Not a mirage, this "ghost town" really exists
Not a mirage, this "ghost town" really exists

Photo by Michael Kovler, you're in charge

When we think of Namibia, the first thing that comes to mind is the Namib Desert, which is known as the most beautiful desert in the world. Under the scorching sun, this vast desert seems to be nothing special, there is no grass, with the characteristic eternal scorching "yellow", majestic, quiet, with a straight face, dead silence. However, in fact, hiding under the sea of sand, there is a little-known ancient life; at the end of this desert, there is an endless sea; and above the desert, there are the brightest stars in the world; in the center of the desert, there is a desert "ghost town" that is isolated from the world.

Strange life in the ancient desert

Not a mirage, this "ghost town" really exists

Photo by Thomas Peschak, National Geographic

The pygmy viper's eyes are so small that it is difficult for the average person to identify them. This snake is shy by nature, but extremely poisonous, good at camouflage, and can be called a master of disguise.

The Namibian Desert is 55 million years old and is one of the oldest on Earth. It is home to a large number of unique creatures that have long adapted to their harsh environment. The Masquerade Pygmy Viper, the Misty Farmer's Step-By-Step Beetle, and the unspicious Mongoose, along with the plants, enjoy the thick fog of the desert from the Atlantic Ocean at night.

Not a mirage, this "ghost town" really exists

The pseudo-step beetle is a fog farmer. Namibia's air is extremely dry, and animals have evolved unique ways of adapting to desert environments.

Photographer Thomas Peschak calls it "Planet Namibia" and says it's his closest expedition to space travel — shooting in the Namibian desert just needs to be ready to be "surprised" at any time. This desert looks barren and dead, but it is actually a kaleidoscope of life that never stops, "and I am the only human being on the planet Namibia!" The photographer said.

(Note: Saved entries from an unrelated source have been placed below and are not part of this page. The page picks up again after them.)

-- ==== Sys2Proof/Machine/GroupPipe.lean ====
section
/-! DEFINITION. The group pipe, class 0x6, GLD apart (spec/04 R133 to R135, R137). -/

namespace Sys2Proof.Machine

/-- Latency of class 0x6 (R60). -/
def latGroup : Nat := 2

/-- The group pipe: once for the group, needing convergence (R111, R134). -/
def groupOp (s : State) (h : Hdr) (f : View → List (Dst × Word)) : State :=
  match viewOf s with
  | none => endIssue s
  | some v =>
    if v.g.converged v.pc then
      issueDone (modGroup s v.g.id fun g => g.writesFixed v.cyc latGroup (f v)) h.len.bytes
    else takeTrap s 0x04 0

/-- A group-pipe result of the type's width. -/
def groupPut (v : View) (t : TI) (x : Dword) : List (Dst × Word) :=
  if t.ty.is64 then v.g.put64 0 t.d x else v.g.put32 0 t.d x.lo

/-- A group-pipe source as an integer of the type. -/
def View.groupInt (v : View) (t : TI) (o : Opd) : Int :=
  if t.ty.is64 then int64 t.ty (v.long t 0 o) else int32 t.ty (v.src32 t.h 0 o)

/-- A group-pipe source as bits of the type's width, in a pair. -/
def View.groupBits (v : View) (t : TI) (o : Opd) : Dword :=
  if t.ty.is64 then v.long t 0 o else (v.src32 t.h 0 o).setWidth 64

/-- An exact integer stored in the type (R83), in a pair. -/
def groupStore (t : TI) (x : Int) : Dword :=
  if t.ty.is64 then store64 t.ty t.sat x else (store32 t.ty t.sat x).setWidth 64

/-- Arithmetic of the group pipe. -/
def groupArith (s : State) (t : TI) (f : Int → Int → Int) : State :=
  groupOp s t.h fun v => groupPut v t (groupStore t (f (v.groupInt t t.a) (v.groupInt t t.b)))

/-- GADD (R134). -/
def execGadd (t : TI) (s : State) : Host.Outcome State Fault Refusal := .next (groupArith s t fun a b => a + b)

/-- GSUB (R134). -/
def execGsub (t : TI) (s : State) : Host.Outcome State Fault Refusal := .next (groupArith s t fun a b => a - b)

/-- GMUL (R134). -/
def execGmul (t : TI) (s : State) : Host.Outcome State Fault Refusal := .next (groupArith s t fun a b => a * b)

/-- The bitwise operations of GLOG (R134). -/
def glogVal (op : Nat) (a b : Dword) : Dword :=
  match op with
  | 0 => a &&& b
  | 1 => a ||| b
  | 2 => a ^^^ b
  | _ => a &&& ~~~b

/-- GLOG (R134). -/
def execGlog (t : TI) (s : State) : Host.Outcome State Fault Refusal :=
  .next (groupOp s t.h fun v => groupPut v t (glogVal t.var.toNat (v.groupBits t t.a) (v.groupBits t t.b)))

/-- The shifts of GSHF at a width (R134). -/
def gshfVal {n : Nat} (op : Nat) (a : BitVec n) (k : Nat) : BitVec n :=
  match op with
  | 0 => shlBy a k
  | 1 => shrBy a k
  | 2 => sarBy a k
  | _ => rotBy a k

/-- GSHF (R134). -/
def execGshf (t : TI) (s : State) : Host.Outcome State Fault Refusal :=
  .next (groupOp s t.h fun v =>
    let k := (v.src32 t.h 0 t.b).toNat
    groupPut v t (if t.ty.is64 then gshfVal t.var.toNat (v.long t 0 t.a) k
      else (gshfVal t.var.toNat (v.src32 t.h 0 t.a) k).setWidth 64))

/-- GMOV (R134). -/
def execGmov (t : TI) (s : State) : Host.Outcome State Fault Refusal :=
  .next (groupOp s t.h fun v => groupPut v t (v.groupBits t t.a))

/-- GCMP: GF from A − B (R135). -/
def execGcmp (t : TI) (s : State) : Host.Outcome State Fault Refusal :=
  .next (groupOp s t.h fun v =>
    let f := if t.ty.is64 then gfCompare (v.long t 0 t.a) (v.long t 0 t.b) v.g.flags
      else gfCompare (v.src32 t.h 0 t.a) (v.src32 t.h 0 t.b) v.g.flags
    [(.gf v.g.onBank, f.setWidth 32)])

/-- RDLN: register A of lane B mod 64 (R137). -/
def execRdln (t : TI) (s : State) : Host.Outcome State Fault Refusal :=
  .next (groupOp s t.h fun v =>
    let l := (v.src32 t.h 0 t.b).toNat % 64
    let reg (j : Nat) : Word := match t.a with
      | .v k => v.g.read v.cyc (v.g.laneReg l (k.toNat + j))
      | _ => 0
    groupPut v t (if t.ty.is64 then Dword.mk (reg 0) (reg 1) else (reg 0).setWidth 64))

end Sys2Proof.Machine
end

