/-- The completion of a slice goes on (R320): record, signal, successors, entry; `true` once it is over. A write waits while a
copy engine owns a line of it (R244). -/
def closeSlice (s : State) (x : Slice) (e : Ending) : State × Bool :=
  let todo := !x.recorded && x.pkt.crec != 0
  if todo && cpHeld s x.ctx x.priv x.pkt.crec.toNat 64 then (s, false)
  else
    let s1 := if todo then
        modSlice (cpWrite s x.die x.ctx x.priv x.pkt.crec.toNat (recordBytes x e.code e.cause e.tepc e.tval x.tend.toNat)) x.id
          fun x => { x with recorded := true }
      else s
    if x.pkt.signal != 0 && cpHeld s1 x.ctx x.priv x.pkt.signal.toNat 8 then (s1, false)
    else
      let s2 := if x.pkt.signal = 0 then s1 else cpDecrement s1 x.die x.ctx x.priv x.pkt.signal.toNat
      let s3 := releaseSuccessors s2 x.id
      ({ s3 with
        slices := s3.slices.filter fun y => y.id != x.id
        fab := { s3.fab with exports := s3.fab.exports.filter fun e => e.slice != x.id }
        gangs := s3.gangs.filter fun g => g.2.slice != x.id }, true)

/-- Complete a slice (R320). -/
def completeSlice (s : State) (x : Slice) (code cause : Nat) (tepc tval : Dword) : State × Bool :=
  let e : Ending := { code := code, cause := cause, tepc := tepc, tval := tval }
  let y := { x with st := .completing, tend := BitVec.ofNat 64 s.tb, fin := some e, recorded := false }
  closeSlice (modSlice s x.id fun _ => y) y e

/-- Reject a slice (R318). -/
def rejectSlice (s : State) (x : Slice) (cause : Nat) : State := (completeSlice s x 1 cause 0 0).1

/-! ## Take-in (R321 to R323) -/

/-- Take a slice into its pool entry: it waits for its predecessor, is Ready, or is rejected. One that is Ready at once is
rejected when its structures are read too, unless they can give no lower CAUSE (R318). Its handle is given. -/
def takeIn (s : State) (x : Slice) (privOk : Bool) (pred : Option Nat) : State :=
  let live := pred.bind fun p => if s.slices.any fun y => y.id == p then some p else none
  let p := if x.pkt.after then live else none
  let y := { x with pred := p, st := if p.isSome then .waiting else .ready, readyAt := s.nextId, expLive := liveSlots s x.ctx }
  let s1 := { s with slices := s.slices ++ [y], nextId := s.nextId + 1 }
  let cores := if x.pkt.exports then coresAtTakeIn s x else none
  match takeInCause x.pkt privOk (cores.all fun n => exportsOk x.pkt n y.expLive) with
  | some c => if c = 1 ∨ p.isSome ∨ x.pkt.kind ≠ 1 then rejectSlice s1 y c else modSlice s1 y.id fun y => { y with fail := some c }
  | none => if x.pkt.exports then holdExports s1 y (cores.getD 4) else s1

/-- The oldest record of a context's ring, when a general entry of its die is free. -/
def ringHead (s : State) (ctx : Nat) : Option RingRec :=
  match s.rings.find? fun r => r.ctx == ctx with
  | some r => if (freeGeneral s r.slice.die).isSome then some r else none
  | none => none

/-- Take the first ring record that may go into the pool (R323). -/
def takeRing (s : State) : Option State :=
  ((List.range 65).findSome? (ringHead s)).bind fun r =>
    (freeGeneral s r.slice.die).map fun e =>
      let s1 := { s with
        rings := s.rings.filter fun q => q.slice.id != r.slice.id
        ctxs := modNth s.ctxs r.ctx fun c => { c with head := c.head + 1 } }
      takeIn s1 { r.slice with entry := e, reserved := false } r.slice.priv r.slice.pred

/-- Take ring records while entries are free. -/
def takeRings (s : State) : Nat → State
  | 0 => s
  | n + 1 => match takeRing s with
    | none => s
    | some s1 => takeRings s1 n

/-- Is the record at the head of some ring one that may go into the pool of a die now (R323)? -/
def ringDue (s : State) (die : Nat) : Bool :=
  ((List.range 65).filterMap (ringHead s)).any fun r => r.slice.die == die

/-- Blocked operations in the order in which they began to wait (R338). -/
def inParkOrder : List Op → List Op
  | [] => []
  | o :: os =>
    let rest := inParkOrder os
    (rest.filter fun p => decide (p.parkSeq < o.parkSeq)) ++ o :: rest.filter fun p => !decide (p.parkSeq < o.parkSeq)

/-- Blocked ENQs are retried at once, the one that began to wait first before the others (R337, R338). -/
def retryBlocked (s : State) : State :=
  later s ((inParkOrder (s.ops.filter fun o => o.stage == .blocked)).map fun o => .enqRetry o.id)

/-- The entry of a slice that has completed goes to the rings first, then to blocked ENQs (R320, R323). -/
def entryFreed (r : State × Bool) : State := if r.2 then retryBlocked (takeRings r.1 r.1.rings.length) else r.1

/-- A slice ends: it completes. -/
def endOfSlice (s : State) (x : Slice) (code cause : Nat) (tepc tval : Dword) : State :=
  entryFreed (completeSlice s x code cause tepc tval)

/-! ## Waiting reads of a slice's structures (R318) -/

/-- A read of a slice's structures waits in the fault queue. -/
def sliceWaits (s : State) (x : Slice) (malformed : Bool) (va : Nat) : State :=
  let (s1, tok) := postWaiting s 4 (ctxByte x.ctx) (if malformed then 2 else 0) (descOf s x.ctx).asid (srcCp x.die)
    (BitVec.ofNat 64 va)
  modSlice s1 x.id fun x => { x with token := some tok, verdict := none, waitFor := some (va, malformed) }

/-- A fatal fault on a slice's structures is reported (R318, cause 4; R383). -/
def sliceFault (s : State) (x : Slice) (cause va : Nat) (malformed : Bool) : State :=
  postReport s cause 4 (ctxByte x.ctx) (if malformed then 10 else 8) (descOf s x.ctx).asid (srcCp x.die) (BitVec.ofNat 64 va)

/-- What a slice knows after the verdict on what it waited for. -/
def Slice.answered (x : Slice) : Slice :=
  { x with token := none, verdict := none, waitFor := none
           fatals := match x.waitFor with
             | some w => if x.verdict = some true then w.1 :: x.fatals else x.fatals
             | none => x.fatals }

/-- The structures of a Ready slice are read and checked (R318): it is rejected with the lowest CAUSE, waits, or has its
kernel. A fault that no entry of the queue has told of is reported. -/
def prepareSlice (s : State) (x : Slice) : State :=
  if x.token.isSome ∧ x.verdict.isNone then s
  else
    let y := x.answered
    let (s1, t) := readStructs (modSlice s x.id fun _ => y) y
    match t.held with
    | some .busy => s
    | some (.wait m va) => sliceWaits s1 y m va
    | none => match structCause s1 y t with
      | some c =>
        endOfSlice ((t.faults.filter fun f => !y.fatals.contains f.2).foldl (fun s f => sliceFault s y f.1 f.2 false) s1) y 1 c 0 0
      | none =>
        let s2 := modSlice s1 x.id fun x => { x with k := some t.kernel, tiles := t.ops.flatten }
        if x.pkt.exports then holdExports s2 y t.kernel.cores else s2

end Sys2Proof.Machine
end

Not a mirage, this "ghost town" really exists

A white desert spider appears to "dance" on the sand to fend off predators or competitors of the same kind who capture their prey.

Not a mirage, this "ghost town" really exists

Humans sometimes catch young mongooses in the desert and then sell them as pets on the side of the road. Mongoose is not suitable for captive domestication, and this mustela sanctuary is a refuge for mongooses that were once used as pets.

Not a mirage, this "ghost town" really exists

The diet of mongoose is very extensive, and fruits, insects and even birds can be used as their food. The mongoose was eating an ant worm attracted to the light the night before.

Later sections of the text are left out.